大槻文彦 『言海』(ちくま学芸文庫,p.314)

◆ 「赫(カカ)シ」とあるのは、あるいは 「嚇シ」 の誤植かしらん、と思いつつ、語源にかかわると、時間がかかりそうなので、それは後回しにして、最後にカカシを見たのはいつだったろうか、ということをぼんやりと考えていたら・・・

◆ 記憶はスリランカにたどり着いた。シーギリアからの帰り道。周りはいつ象が出てきてもおかしくないようなジャングル(実際に出るらしい)。こんなところで野生の象に出会ったりしたら、それは運がいいことだろうか、それとも悪いことだろうか、などと考えていると、道沿いの民家に、象ではなくて、象よけの人形があるのが目についた。ざっと5、6メートルぐらいの樹の上に、小さな 「家」 がこしらえてあって、その中に、等身大以上の大きな人形が服を着、後ろを向いて立っている。ああ象向きのカカシだな、と思った。なにしろ相手は象である。アフリカ象ほど大きくないとはいえ、スリランカ象も象には違いないから、日本のカカシみたいにただ地面に立っていては、気づきもせずに踏み潰してしまうだろう。上から見下せば、象も少しは警戒するかもしれない。でも、ホントに効果があるのかなあ?

◆ スリランカのあと、日本で二度ほどカカシを見た憶えがあるが、アタマのなかのコンピューターはいまだに検索中。

◆ 《asahi.com》 を見ていたら、「150台の都バスがスリランカに譲渡」 というニュースが。

◇ 津波で被害を受けたスリランカ支援のため、東京都から譲渡された中古バス約150台のうち60台が9日朝から、横浜市の大黒埠頭(ふとう)で貨物船に積み込まれた。同日中に積み終わり出港、今月下旬に同国コロンボへ到着する。 / バスは、東京の排ガス規制に適合しないため廃車予定になっていた。一方、スリランカでは津波被害で公営バス2000台が被災しており、「捨てるぐらいなら譲って」 と、都バスの第二の人生が実現した。
www.asahi.com/life/update/0809/002.html

◆ こんど行くときには、京都の市バスだけでなく、都バスにも会えるわけか。

◆ 関係ないけど、アルゼンチンのブエノスアイレスでは東京の地下鉄丸の内線の車輛と名古屋市営地下鉄の車輛が第二の人生を送っているとか。参考:《ブエノスアイレス地下鉄・物語》

◇ 昨年の夏には一家で二週間、タイへ旅行されている。
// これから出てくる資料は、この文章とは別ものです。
-- ==== Sys2Proof/Machine/Timing.lean ====
section
/-! DEFINITION. When the time-driven commands are due on the time base. `exec` does not ask for it: but for the poll rounds, a
sender may bring a timer's expiry at any moment at which the timer runs, so the model allows more runs than the part has (log 5,
safe). -/

namespace Sys2Proof.Machine

/-- A timer that started at `start` has run for `limit` milliseconds. -/
def ranOut (now limit : Nat) (start : Option Nat) : Bool :=
  match start with
  | none => false
  | some t => t + limit ≤ now

/-- A timer that ends at `deadline` has ended. -/
def ended (now : Nat) (deadline : Option Nat) : Bool :=
  match deadline with
  | none => false
  | some t => t ≤ now

/-- The dock's next frame is due: no exchange outstanding, and the state's interval past since the last frame (R47). -/
def State.frameDue (s : State) : Bool :=
  s.dock.outstanding.isNone && s.stateFrame.isSome &&
    match s.dock.lastSentAt with
    | none => true
    | some t => t + sendInterval s.dock.session ≤ s.now

/-- The offer wait of an entry has run out (R150). -/
def State.offerWaitOver (s : State) (id : Ident) : Bool :=
  match s.entry id with
  | none => false
  | some e =>
    match e.state with
    | .offered wait => ended s.now wait
    | _ => false

/-- Whether a time-driven command is due at this moment; a command that no timer drives always may be sent. -/
def State.due (s : State) (c : Instr) : Bool :=
  match c with
  | .zoneClockSecond => s.now % 1000 == 999
  | .minuteEvent => s.custody.minuteDue
  | .manifestExpiry => !s.expiredManifests.isEmpty
  | .rollover => rolloverSeconds ≤ s.conditioning.accumulator
  | .conditioningComplete => s.custody.register.any (Record.holdWithin 0)
  | .resetAnswerTimeout => ended s.now s.request.resetWait
  | .cycleTimerExpiry _ => s.line.cycleStart + cycleLimit ≤ s.now
  | .superframeEnd => s.line.superframeDue
  | .peerAbsent address => s.gonePeers.contains address.val
  | .offerWaitExpiry id => s.offerWaitOver id
  | .transitLimitExpiry id => (s.transfer.entries.filter TransferEntry.overdue).any fun e => e.id == id
  | .inboundTransitExpiry id => (s.transfer.entries.filter TransferEntry.abandoned).any fun e => e.id == id
  | .pollRound => s.climate.round.isNone && s.climate.nextRound ≤ s.now
  | .dockFrameSend => s.frameDue
  | .dockAnswerTimeout => ranOut s.now exchangeLimit (s.dock.outstanding.map (·.sentAt))
  | .wakingTimeout => s.dock.session == .waking && ranOut s.now wakingLimit s.dock.stateTimer
  | .identityTimeout => s.dock.session == .identifying && ranOut s.now identityLimit s.dock.stateTimer
  | .authTimeout => s.dock.session == .awaitingAuth && ranOut s.now (1000 * s.cfg.authWait) s.dock.authTimer
  | .idleTimeout => s.dock.session == .loading && ranOut s.now idleLimit s.dock.idleTimer
  | .refusedDisplayExpiry => s.dock.indicator == .refused && ranOut s.now refusedDisplay s.dock.displayTimer
  | .probeAnswerTimeout => ranOut s.now probeLimit (s.climate.round.map (·.askedAt))
  | .countdownExpiry => ended s.now s.fire.countdown
  | .pulseEnd => ended s.now s.fire.pulse
  | .soakExpiry => ended s.now s.fire.soak
  | _ => true

end Sys2Proof.Machine
end

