/-! ### Formats and invariants -/

/-- O58 (R1, R65, R171, R185, R189, R191, 11.1, 11.4): what is sent is laid out by 11.1 and 11.4: the five dock frames and the six case frames, each kind, length, body and
check; the beacon; the five transfer messages; and on the line each message with its kind, destination, tag and payload, each result and state with its
code (the tag of a transfer message is free, log 8). Each event has its source and its content, item by item as its rule lists them (the readings and
choices in them are logs 13, 14, 40 and 43). A slot message is well formed by the tests of R189, each of them, and what is sent passes them. It
is read back as it was: every well-formed case frame, beacon in range, mark, probe answer in range and OFFER. The check is that of R65, bit by bit, and
an identifier is well formed by its ten characters (R1). -/
def Obligations.FormatsReadBackAsSent : Prop :=
  (crc [] = 65535 ∧ ∀ (body : List Byte) (b : Byte), crc (body ++ [b]) = [7, 6, 5, 4, 3, 2, 1, 0].foldl (fun (register : Word16) (i : Nat) =>
      if register.msb = b.getLsbD i then register <<< 1 else (register <<< 1) ^^^ 4129) (crc body)) ∧
    (∀ id : Ident, identOk id = true ↔ id.length = 10 ∧
      ∀ b ∈ id, 48 ≤ b.toNat ∧ b.toNat ≤ 57 ∨ 65 ≤ b.toNat ∧ b.toNat ≤ 90) ∧
    (∀ f : CaseFrame, caseFrameOk f = true → caseFrameOf f.bytes = some f) ∧
    (∀ b : Beacon, b.registerCount ≤ 1024 → beaconOf (beaconBytes b) = some b) ∧
    (∀ n, n ≤ 9 → markNumber (markByte n) = some n) ∧
    (∀ (k rh : Nat) (t : Int) (body : List Byte), k ≤ 4 → rh ≤ 1000 → -400 ≤ t → t ≤ 850 →
      body = BitVec.ofNat 8 k :: (toBytes 2 rh ++ signedBytes t) →
      probeReading k (body ++ toBytes 2 (crc body).toNat) = some ⟨rh, t⟩) ∧
    (∀ (id : Ident) (n : Nat) (hold exposure : Option Nat), id.length = 10 → n < 256 → (∀ h, hold = some h → 1 ≤ h ∧ h < 65536) →
      (∀ e, exposure = some e → e < 16777216) →
      ∃ o, offerOf (PeerBody.bytes (.offer id n hold exposure)) = some o ∧ o.id = id ∧ o.number = n ∧ o.presence ≤ 3 ∧
        o.heldFor = hold ∧ o.exposed = exposure) ∧
    (∀ (kind : Byte) (f : SlotFrame), frameOk kind f = true ↔ f.dest.toNat ≤ 17 ∧ f.length.toNat ≤ 400 ∧
      f.payload.length = f.length.toNat ∧
      f.check = crc (kind :: f.dest :: (toBytes 2 f.tag.toNat ++ toBytes 2 f.length.toNat ++ f.payload)) ∧
      (kind = 1 → ∃ b, beaconOf f.payload = some b)) ∧
    (∀ (kind dest : Nat) (tag : Word16) (payload body : List Byte), 2 ≤ kind → kind ≤ 9 → dest ≤ 17 → payload.length ≤ 400 →
      body = BitVec.ofNat 8 kind :: BitVec.ofNat 8 dest ::
        (toBytes 2 tag.toNat ++ toBytes 2 payload.length ++ payload) →
      messageBytes kind dest tag payload = body ++ toBytes 2 (crc body).toNat ∧
        frameOk (BitVec.ofNat 8 kind) ⟨BitVec.ofNat 8 dest, tag, BitVec.ofNat 16 payload.length, payload, crc body⟩ = true) ∧
    (let two := fun (first : Bool) => if first then (0 : Byte) else 1
      let one := fun (n : Nat) => (BitVec.ofNat 8 n : Byte)
      let list := fun (l : List Nat) => one l.length :: l.map one
      let opt := fun (width : Nat) (n : Option Nat) => match n with
        | none => List.replicate (width + 1) (0 : Byte)
        | some n => 1 :: toBytes width n
      let reading := fun (x : Reading) => toBytes 2 x.rh ++ signedBytes x.temperature
      let seq := fun (q : Seq) => [Seq.quiet, .preAlert, .alarm1, .confirmed, .preDischarge, .discharge, .soak, .resetWait].idxOf q
      let intent := fun (i : Intent) => [Intent.departing, .returning].idxOf i
      ∀ e : Event, (e.source, e.bytes) = match e with
        | .fireState q previous cause alarms faults operated latch hold isolate doorOpen agentReady clock =>
          (0, one (seq q) :: one (seq previous) :: one ([FireCause.alert, .alertCleared, .alarm, .manualCall, .confirmation, .held, .released,
            .countdownExpiry, .pulseEnd, .soakExpiry, .fireReset].idxOf cause) :: (list alarms ++ list faults ++
            [two operated, two latch, two hold, two isolate, two (!doorOpen), two agentReady] ++ toBytes 4 clock))
        | .releaseOutcome discharged doorOpen alarms latch clock =>
          (1, two discharged :: two (!doorOpen) :: (list alarms ++ two latch :: toBytes 4 clock))
        | .detectorFault channel group state inService =>
          (2, [one channel, one ([Group.a, .b, .unused].idxOf group), one ([ChannelState.normal, .alert, .alarm, .fault].idxOf state),
            one inService])
        | .neighbourAlarm flag holders clock => (3, two flag :: (list holders ++ toBytes 4 clock))
        | .peerPresence address presence beacon =>
          (4, one address :: one ([Presence.unknown, .present, .absent].idxOf presence) ::
            (opt 1 (beacon.map fun b => if b.1 then 1 else 0) ++ opt 1 (beacon.map fun b => seq b.2)))
        | .addressConflict address cycle kind => (5, one address :: one cycle :: opt 1 (kind.map (·.toNat)))
        | .authorizationWanted session caseId badge count i intervals minutes =>
          (6, one session :: (toBytes 4 caseId ++ toBytes 3 badge ++ toBytes 2 count ++ one (intent i) :: (opt 1 intervals ++ opt 2 minutes)))
        | .manifestEnded number cause members => (7, [one number, two (cause == .expired), one members])
        | .arrivalRefused => (7, Config.refusedOutcomeCode :: (opt 1 none ++ opt 4 none))
        | .sessionEnded x =>
          (7, one ([SessionOutcome.committed, .handoverUnconfirmed, .noCase, .noIdentity, .denied, .authTimeout, .idleTimeout, .nothingLoaded,
            .digestMismatch, .cancelled, .linkFault, .fire, .caseRemoved].idxOf x.outcome) :: one x.session ::
            (opt 1 (x.intent.map intent) ++ opt 4 x.caseId ++ opt 1 x.manifest ++ [one x.scanCount] ++ opt 1 x.departed ++ opt 1 x.returned ++
              opt 1 x.conditioning ++ opt 1 x.shelved ++ opt 1 x.suspect ++ opt 1 x.reverted))
        | .suspectEntry id reason advised =>
          (8, id ++ one ([SuspectReason.exposure, .countMismatch, .custodyMismatch, .unregistered, .transitLost,
            .transferInterrupted].idxOf reason) :: opt 2 advised)
        | .conditioningComplete id position exposure minute =>
          (9, id ++ (match position with
            | none => [0, 0, 0]
            | some p => [1, one p.rack, one p.slot]) ++ opt 3 exposure ++ toBytes 4 minute)
        | .transferOutcome id direction peer number outcome reason minute =>
          (10, id ++ two (direction == .out) :: one peer :: one number :: one ([TransferOutcome.delivered, .declined, .noAnswer, .withdrawn,
            .resolvedLate, .takeNotDelivered, .arrivalNotDelivered, .cancelledBySender, .abandoned].idxOf outcome) ::
            (opt 1 (reason.map (·.toNat)) ++ toBytes 4 minute))
        | .transitOverdue id destination number minute => (11, id ++ one destination :: one number :: toBytes 4 minute)
        | .zoneBand inBand value =>
          (12, two inBand :: match value with
            | none => [0, 0, 0, 0, 0]
            | some x => 1 :: reading x)
        | .probe number state x => (13, one number :: one ([ProbeState.valid, .stale, .failed].idxOf state) :: reading x)
        | .spreadHigh spread highest lowest => (13, toBytes 2 spread ++ [one highest, one lowest])
        | .excursion account minute => (14, toBytes 3 account ++ toBytes 4 minute)
        | .restart cause interrupted deleted clock =>
          (15, two (cause == .resetInput) :: one interrupted :: one deleted :: toBytes 4 clock)) ∧
    ∀ s : State,
      (∀ n x l, s.pendingNotice n = some x → s.level n = some l → s.itemBytes (.notice n) =
        messageBytes 4 (match s.request.config, s.request.gateway with | some _, some g => g | _, _ => 17) (BitVec.ofNat 16 n)
          (BitVec.ofNat 8 n :: BitVec.ofNat 8 l :: BitVec.ofNat 8 x.repeats :: (toBytes 4 x.time ++ x.content.bytes))) ∧
      (∀ (k : Nat) (a : Answer), [Result.done, .malformed, .unknownRequest, .notConfigured, .alreadyConfigured, .notAuthorized, .noSuchRecord,
          .wrongState, .registerFull, .duplicate, .zoneAlarm, .excursion, .noManifestSlot, .nothingReserved, .noSuchManifest, .noSession,
          .peerUnavailable, .peerFull, .transferTableFull, .queueFull, .sequenceRunning, .inputsActive][k]? = some a.result →
        s.itemBytes (.answer a) = messageBytes 3 a.dest a.tag (a.kind :: BitVec.ofNat 8 k :: a.content)) ∧
      (∀ (k : Nat) (b : Beacon), [Seq.quiet, .preAlert, .alarm1, .confirmed, .preDischarge, .discharge, .soak, .resetWait][k]? = some b.fire →
        s.itemBytes (.beacon b) = messageBytes 1 17 0 ([if b.configured then 1 else 0, BitVec.ofNat 8 k, if b.inBand then 1 else 0] ++ toBytes 2 b.registerCount ++
          [if b.dockBusy then 1 else 0, if b.excursionLatch then 1 else 0])) ∧
      (∀ m : PeerOut, ∃ tag, s.itemBytes (.peer m) = messageBytes
        (match m.body with | .offer .. => 5 | .take .. => 6 | .decline .. => 7 | .withdraw .. => 8 | .arrived .. => 9)
        m.dest tag m.body.bytes) ∧
      (∀ (id : Ident) (n : Nat) (hold exposure : Option Nat), PeerBody.bytes (.offer id n hold exposure) =
        id ++ BitVec.ofNat 8 n :: BitVec.ofNat 8 ((if hold.isSome then 1 else 0) + (if exposure.isSome then 2 else 0)) ::
          (toBytes 2 (hold.getD 0) ++ toBytes 3 (exposure.getD 0))) ∧
      (∀ (id : Ident) (n : Nat) (body : PeerBody), body = .take id n ∨ body = .withdraw id n ∨ body = .arrived id n →
        body.bytes = id ++ [BitVec.ofNat 8 n]) ∧
      (∀ (id : Ident) (n k : Nat) (reason : DeclineReason),
        [DeclineReason.malformed, .zoneAlarm, .duplicate, .registerFull, .tableFull, .busy][k]? = some reason →
        PeerBody.bytes (.decline id n reason) = id ++ [BitVec.ofNat 8 n, BitVec.ofNat 8 k]) ∧
      (∀ (kind : Nat) (body : List Byte), linkFrame kind body = BitVec.ofNat 8 kind :: (toBytes 2 body.length ++ body) ++
        toBytes 2 (crc (BitVec.ofNat 8 kind :: (toBytes 2 body.length ++ body))).toNat) ∧
      DockFrame.wake.bytes = linkFrame 1 [] ∧ (DockFrame.poll .none).bytes = linkFrame 2 [0, 0] ∧
      (DockFrame.poll .accepted).bytes = linkFrame 2 [1, 0] ∧ (DockFrame.poll .held).bytes = linkFrame 2 [3, 0] ∧
      (∀ (k : Nat) (reason : RejectReason),
        [RejectReason.notOnManifest, .malformed, .duplicate, .registerFull, .listFull][k]? = some reason →
        (DockFrame.poll (.rejected reason)).bytes = linkFrame 2 [2, BitVec.ofNat 8 (k + 1)]) ∧
      (∀ count d, (DockFrame.digest count d).bytes = linkFrame 3 (BitVec.ofNat 8 count :: toBytes 2 d.toNat)) ∧
      DockFrame.commit.bytes = linkFrame 4 [] ∧
      (∀ (k : Nat) (outcome : SessionOutcome),
        [SessionOutcome.committed, .handoverUnconfirmed, .noCase, .noIdentity, .denied, .authTimeout, .idleTimeout, .nothingLoaded,
          .digestMismatch, .cancelled, .linkFault, .fire, .caseRemoved][k]? = some outcome →
        (DockFrame.abort outcome).bytes = linkFrame 5 [BitVec.ofNat 8 (k + 1)]) ∧
      CaseFrame.awake.bytes = linkFrame 17 [] ∧ CaseFrame.nothing.bytes = linkFrame 20 [] ∧
      (∀ id, (CaseFrame.scan id).bytes = linkFrame 19 id) ∧
      (∀ count d, (CaseFrame.echo count d).bytes = linkFrame 21 (count :: toBytes 2 d.toNat)) ∧
      (∀ count, (CaseFrame.done count).bytes = linkFrame 22 (toBytes 2 count.toNat)) ∧
      ∀ caseId badge count intent intervals, (CaseFrame.identity caseId badge count intent intervals).bytes =
        linkFrame 18 (toBytes 4 caseId.toNat ++ toBytes 3 badge.toNat ++ toBytes 2 count.toNat ++
          [intent, BitVec.ofNat 8 intervals.length] ++
          intervals.flatMap fun i => i.minutes :: (toBytes 2 i.rh.toNat ++ toBytes 2 i.temperature.toNat))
眞子さま、佳子さまには初めての外国訪問で、巨大なナマズや水牛にカルチャーショックを受けられたようだ。
『週刊文春』7月1日号,p.32

◆ 巨大ナマズもやはりカルチャーだろうか? そんな疑問はあとにして、秋篠宮家はわりと外遊されてるようで、スリランカにもその足跡を残されていた。写真はデヒワラ動物園で見かけたプレートで、

MESUA NAGASARIUM / THIS TREE WAS PLANTED BY / HIS IMPERIAL HIGHNESS PRINCE AKISHINO / ON THE OCCASION OF THE VISIT OF / THE PRINCE AND PRINCESS / TO THE ZOOLOGICAL GARDENS / ON 8TH NEVEMBER 1992

◆ 1992年に当地を訪問された秋篠宮ご夫妻が MESUA NAGASARIUM という樹木を植樹されたと書いてある。NAGASARIUM ではなく NAGASSARIUM が正しいと思われる。。この木はシンハラ語で Na-mal。mal は木のことだから、ナーの木。スリランカの national tree だそうだ。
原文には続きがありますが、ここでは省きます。